[MATERIALS PROVIDED — start]

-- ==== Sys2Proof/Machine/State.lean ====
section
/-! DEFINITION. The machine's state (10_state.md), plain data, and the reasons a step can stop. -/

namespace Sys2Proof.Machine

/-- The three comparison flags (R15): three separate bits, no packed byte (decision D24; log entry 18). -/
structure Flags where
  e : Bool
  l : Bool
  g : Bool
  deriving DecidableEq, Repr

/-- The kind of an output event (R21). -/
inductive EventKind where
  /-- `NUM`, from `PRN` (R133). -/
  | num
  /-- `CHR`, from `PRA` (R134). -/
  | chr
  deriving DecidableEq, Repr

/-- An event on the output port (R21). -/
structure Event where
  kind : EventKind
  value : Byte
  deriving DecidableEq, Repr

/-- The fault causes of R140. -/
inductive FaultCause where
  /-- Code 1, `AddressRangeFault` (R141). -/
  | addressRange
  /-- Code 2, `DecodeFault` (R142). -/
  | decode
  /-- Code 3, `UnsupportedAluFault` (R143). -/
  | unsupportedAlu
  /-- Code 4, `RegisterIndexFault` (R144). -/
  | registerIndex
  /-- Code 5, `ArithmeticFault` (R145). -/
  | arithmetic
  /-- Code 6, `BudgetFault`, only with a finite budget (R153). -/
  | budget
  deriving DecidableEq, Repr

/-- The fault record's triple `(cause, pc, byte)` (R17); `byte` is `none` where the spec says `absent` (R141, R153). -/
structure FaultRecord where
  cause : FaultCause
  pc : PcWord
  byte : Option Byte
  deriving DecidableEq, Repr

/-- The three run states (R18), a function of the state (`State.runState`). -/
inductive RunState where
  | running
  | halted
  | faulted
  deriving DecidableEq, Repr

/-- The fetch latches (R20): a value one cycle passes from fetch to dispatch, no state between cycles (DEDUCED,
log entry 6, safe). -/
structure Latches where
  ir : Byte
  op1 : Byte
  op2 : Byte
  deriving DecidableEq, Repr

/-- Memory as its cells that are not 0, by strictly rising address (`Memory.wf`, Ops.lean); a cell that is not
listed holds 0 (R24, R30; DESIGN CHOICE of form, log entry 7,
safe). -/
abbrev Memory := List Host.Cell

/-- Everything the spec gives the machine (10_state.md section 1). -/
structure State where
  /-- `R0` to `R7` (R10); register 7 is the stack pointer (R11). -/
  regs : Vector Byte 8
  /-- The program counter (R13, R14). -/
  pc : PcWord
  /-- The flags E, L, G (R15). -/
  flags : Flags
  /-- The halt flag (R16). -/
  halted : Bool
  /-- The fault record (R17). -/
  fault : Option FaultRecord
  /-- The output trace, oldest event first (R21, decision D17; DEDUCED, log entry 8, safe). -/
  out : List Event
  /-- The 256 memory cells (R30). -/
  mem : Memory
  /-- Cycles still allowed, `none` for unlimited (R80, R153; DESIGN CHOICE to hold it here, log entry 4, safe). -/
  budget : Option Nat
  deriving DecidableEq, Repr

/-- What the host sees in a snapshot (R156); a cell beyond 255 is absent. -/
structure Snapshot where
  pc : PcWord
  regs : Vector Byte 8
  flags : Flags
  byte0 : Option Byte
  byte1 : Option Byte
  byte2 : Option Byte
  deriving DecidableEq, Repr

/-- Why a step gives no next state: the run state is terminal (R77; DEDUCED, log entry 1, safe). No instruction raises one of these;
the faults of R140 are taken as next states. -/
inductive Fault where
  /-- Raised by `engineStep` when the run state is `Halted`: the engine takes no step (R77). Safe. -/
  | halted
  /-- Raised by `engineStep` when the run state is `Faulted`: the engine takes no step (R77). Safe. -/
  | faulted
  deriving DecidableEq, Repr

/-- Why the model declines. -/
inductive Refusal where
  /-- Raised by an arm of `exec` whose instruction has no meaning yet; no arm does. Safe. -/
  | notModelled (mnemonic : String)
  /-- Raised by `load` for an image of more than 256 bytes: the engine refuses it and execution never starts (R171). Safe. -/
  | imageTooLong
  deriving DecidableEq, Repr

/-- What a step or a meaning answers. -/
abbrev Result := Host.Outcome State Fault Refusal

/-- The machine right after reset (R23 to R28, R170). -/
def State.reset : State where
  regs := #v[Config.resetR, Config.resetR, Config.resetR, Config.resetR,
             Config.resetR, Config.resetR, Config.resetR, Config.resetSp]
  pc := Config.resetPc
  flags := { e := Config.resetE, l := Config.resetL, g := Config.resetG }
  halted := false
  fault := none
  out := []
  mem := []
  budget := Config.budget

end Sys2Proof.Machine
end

[MATERIALS PROVIDED — finish]

=== EXERCISE DETAILS ===
Which lines of the entries above contain the word "takes"? Copy each of them.

=== WORKED SOLUTION ===
  /-- Raised by `engineStep` when the run state is `Halted`: the engine takes no step (R77). Safe. -/
  /-- Raised by `engineStep` when the run state is `Faulted`: the engine takes no step (R77). Safe. -/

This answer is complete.